Una directiva de banca me dijo: «Nunca, desde que trabajo en el departamento financiero, había utilizado la palabra “empatía”. La clave consiste en vincularla a una estrategia basada en el compromiso de los empleados y la experiencia de los buenos clientes. La empatía nos diferencia de nuestros competidores. El secreto reside en la escucha».

Y ella no es la única, porque ese mismo mensaje me lo han transmitido los directivos de dos de los hospitales más importantes del mundo, la Mayo Clinic y la Cleveland Clinic.

Por su parte, el director general de una de las principales empresas del mundo dedicadas a los fondos de inversión comenta que, motivados por el elevado salario, los graduados más ambiciosos de las escuelas de negocios solicitan trabajar en su empresa.

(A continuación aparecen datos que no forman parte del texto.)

-- ==== Sys2Proof/Machine/Opcodes.lean ====
section
/-! DEFINITION. The queue opcodes (Table 4.4 and the opcode tables of chapters 4, 5, 8, 9, 12, 13, 14, 15 and 16): which are
defined, on which queue pairs, and which payload bits of each are fields (R664); the common status codes (Table 0.8). -/

namespace Sys2Proof.Machine

/-- Status codes (Tables 0.8, 4.11, 5.10). -/
abbrev stOk : Nat := 0x0000
abbrev stCancelled : Nat := 0x0001
abbrev stDeadlineCut : Nat := 0x0002
abbrev stColdStart : Nat := 0x0003
abbrev stPivotRegularised : Nat := 0x0004
abbrev stInfeasiblePrimal : Nat := 0x0005
abbrev stInfeasibleDual : Nat := 0x0006
abbrev stIterCap : Nat := 0x0007
abbrev stUnitAbsent : Nat := 0x0010
abbrev stNotOwner : Nat := 0x0011
abbrev stBadEntry : Nat := 0x0012
abbrev stChainBroken : Nat := 0x0013
abbrev stPoison : Nat := 0x0014
abbrev stPartitionReset : Nat := 0x0015
abbrev stTileLost : Nat := 0x0016
abbrev stHoldupShort : Nat := 0x0020
abbrev stCommitFailed : Nat := 0x0021
abbrev stBudgetExhausted : Nat := 0x0030
abbrev stGrammarDeadEnd : Nat := 0x0031
abbrev stTagNotFound : Nat := 0x0400
abbrev stQpLimit : Nat := 0x0401
abbrev stQpBadConfig : Nat := 0x0402
abbrev stQpState : Nat := 0x0403
abbrev stResetDone : Nat := 0x0500
abbrev stGrantConflict : Nat := 0x0505
abbrev stNotGranted : Nat := 0x0506
abbrev stGrantLimit : Nat := 0x050A

/-- The bits `hi` to `lo` of an entry. -/
def bitMask (hi lo : Nat) : Nat := (2 ^ (hi + 1 - lo) - 1) <<< lo

/-- Every opcode the chapters define (DEDUCED, assumption 123). -/
def opDefined (op : Nat) : Bool :=
  op == 0 || (0x01 ≤ op && op ≤ 0x03) || (0x10 ≤ op && op ≤ 0x13) || (0x20 ≤ op && op ≤ 0x23) || (0x30 ≤ op && op ≤ 0x32)
  || op == 0x38 || op == 0x39 || (0x40 ≤ op && op ≤ 0x43) || (0x50 ≤ op && op ≤ 0x55) || (0x60 ≤ op && op ≤ 0x63)
  || (0x70 ≤ op && op ≤ 0x72) || (0x80 ≤ op && op ≤ 0x83) || (0xA0 ≤ op && op ≤ 0xA4)

/-- The opcode may come from this kind of queue pair (Table 4.4). -/
def opKindOk (op : Nat) (admin : Bool) : Bool :=
  if op = 0 then true else if op < 0x40 then admin else !admin

/-- The opcode's range belongs to the Serve domain (Table 4.4). -/
def opServe (op : Nat) : Bool := (0x30 ≤ op && op ≤ 0x3F) || (0xA0 ≤ op && op ≤ 0xDF)

/-- Opcodes of P0 only by range (R109). -/
def opPlanOnly (op : Nat) : Bool :=
  (0x20 ≤ op && op ≤ 0x2F) || (0x70 ≤ op && op ≤ 0x7F) || (0x80 ≤ op && op ≤ 0x9F)

/-- The payload bits that fields of the opcode cover, in entry `e` of its chain (R664) (DEDUCED, assumption 124). -/
def payMask (op e : Nat) : Nat :=
  match op with
  | 0x01 => bitMask 43 32 + bitMask 51 48 + bitMask 55 52 + bitMask 58 56 + bitMask 191 64 + bitMask 198 192
      + bitMask 207 200 + bitMask 227 216 + bitMask 235 232
  | 0x02 => bitMask 43 32 + bitMask 48 48
  | 0x03 => bitMask 43 32 + bitMask 63 48
  | 0x10 => bitMask 35 32
  | 0x11 => bitMask 35 32 + bitMask 84 64 + bitMask 106 96 + bitMask 119 112
  | 0x12 | 0x13 => bitMask 35 32 + bitMask 39 36 + bitMask 42 40 + bitMask 46 44 + bitMask 127 64 + bitMask 141 128
  | 0x20 => bitMask 127 64 + bitMask 159 128
  | 0x22 => bitMask 36 32 + bitMask 127 64 + bitMask 159 128
  | 0x23 => bitMask 36 32
  | 0x30 | 0x31 | 0x32 => bitMask 34 32 + bitMask 40 39 + bitMask 127 64 + bitMask 167 128 + bitMask 255 192
  | 0x38 | 0x39 => bitMask 36 32 + bitMask 127 64 + bitMask 167 128 + bitMask 255 192
  | 0x40 => bitMask 33 32 + bitMask 47 40 + bitMask 55 48 + bitMask 127 64 + bitMask 159 128
  | 0x41 => bitMask 47 40 + bitMask 127 64 + bitMask 159 128
  | 0x42 => bitMask 127 64 + bitMask 159 128
  | 0x43 => bitMask 127 64
  | 0x50 => bitMask 34 32 + bitMask 38 36 + bitMask 55 40 + bitMask 127 64 + bitMask 180 176 + bitMask 239 192
  | 0x51 | 0x52 => bitMask 34 32 + bitMask 38 36 + bitMask 63 40 + bitMask 175 64
  | 0x53 | 0x54 => bitMask 34 32 + bitMask 38 36 + bitMask 63 40 + bitMask 127 64
  | 0x55 => bitMask 34 32 + bitMask 38 36 + bitMask 55 40 + bitMask 159 64 + bitMask 180 176 + bitMask 239 208
  | 0x60 => bitMask 33 32 + bitMask 127 64 + bitMask 223 128
  | 0x61 => bitMask 223 128 + bitMask 319 256
  | 0x62 => bitMask 223 128
  | 0x63 => bitMask 35 34 + bitMask 45 40 + bitMask 191 128
  | 0x70 => bitMask 36 32 + bitMask 42 40 + bitMask 45 44 + bitMask 80 48 + bitMask 193 88
  | 0x71 => bitMask 127 64 + bitMask 140 128
  | 0x72 => bitMask 127 64 + bitMask 160 128
  | 0x80 | 0x81 | 0x82 | 0x83 => bitMask 36 32 + bitMask 60 48 + bitMask 127 64
  | 0xA0 =>
    if e = 0 then bitMask 34 32 + bitMask 45 40 + bitMask 57 48 + bitMask 208 64 + bitMask 240 224 + bitMask 252 248
      + bitMask 383 256
    else bitMask 73 32 + bitMask 84 80 + bitMask 91 88 + bitMask 114 96 + bitMask 146 128
  | 0xA1 => bitMask 63 32
  | 0xA2 => bitMask 64 32 + bitMask 95 80 + bitMask 191 128
  | 0xA3 => bitMask 63 32 + bitMask 208 128 + bitMask 240 224 + bitMask 252 248 + bitMask 319 256
  | 0xA4 => bitMask 63 32 + bitMask 191 128
  | _ => 0

/-- No RSV bit of an entry's payload is set (R664). -/
def payClean (op e : Nat) (x : BitVec 512) : Bool :=
  x &&& ~~~ (BitVec.ofNat 512 (payMask op e + (2 ^ 32 - 1))) == 0

/-- No RSV bit of an entry's header is set (Table 4.3). -/
def headClean (x : BitVec 512) : Bool := bitsOf x 14 2 == 0

/-- The entries of a chain, with their places in it. -/
def payAllClean (op : Nat) : Nat → List (BitVec 512) → Bool
  | _, [] => true
  | e, x :: xs => payClean op e x && payAllClean op (e + 1) xs

/-- The outcome of the QE checks of a job whose LAST entry is admitted, ranked as Table 4.5 ranks them; OK when all pass (R108, R109,
R114). -/
def qeCheck (s : State) (x : Job) : Nat :=
  let absent := opServe x.opcode && !s.var.serve
  if (s.part.resets.find? x.part).isSome then stPartitionReset
  else if x.cancel then stCancelled
  else if !(x.entries.all headClean) || !opDefined x.opcode || !opKindOk x.opcode (decide (x.qp < s.var.partitions))
      || (!absent && !payAllClean x.opcode 0 x.entries) then stBadEntry
  else if absent then stUnitAbsent
  else if opPlanOnly x.opcode && x.part != 0 then stNotOwner
  else stOk

end Sys2Proof.Machine
end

Pero lo que él busca —se lamenta— son personas «que se preocupen de las viudas y los bomberos jubilados, cuyos ahorros de toda una vida gestionamos», o, dicho en otras palabras, un enfoque empático que tenga en cuenta la humanidad de las personas que les han confiado su dinero.

Pero no basta, por otra parte, con centrarse exclusivamente en las personas. Consideremos, en este sentido, el caso de un ejecutivo que empezó como operador de montacargas y fue ascendiendo hasta llegar a dirigir, en una empresa de ámbito global, la producción de toda Asia. A pesar de su elevado cargo, el lugar en el que más cómodo se encontraba era hablando con los operarios de la fábrica. Y es que, por más que supiera que debía ocuparse del pensamiento estratégico, prefería ser una «persona popular».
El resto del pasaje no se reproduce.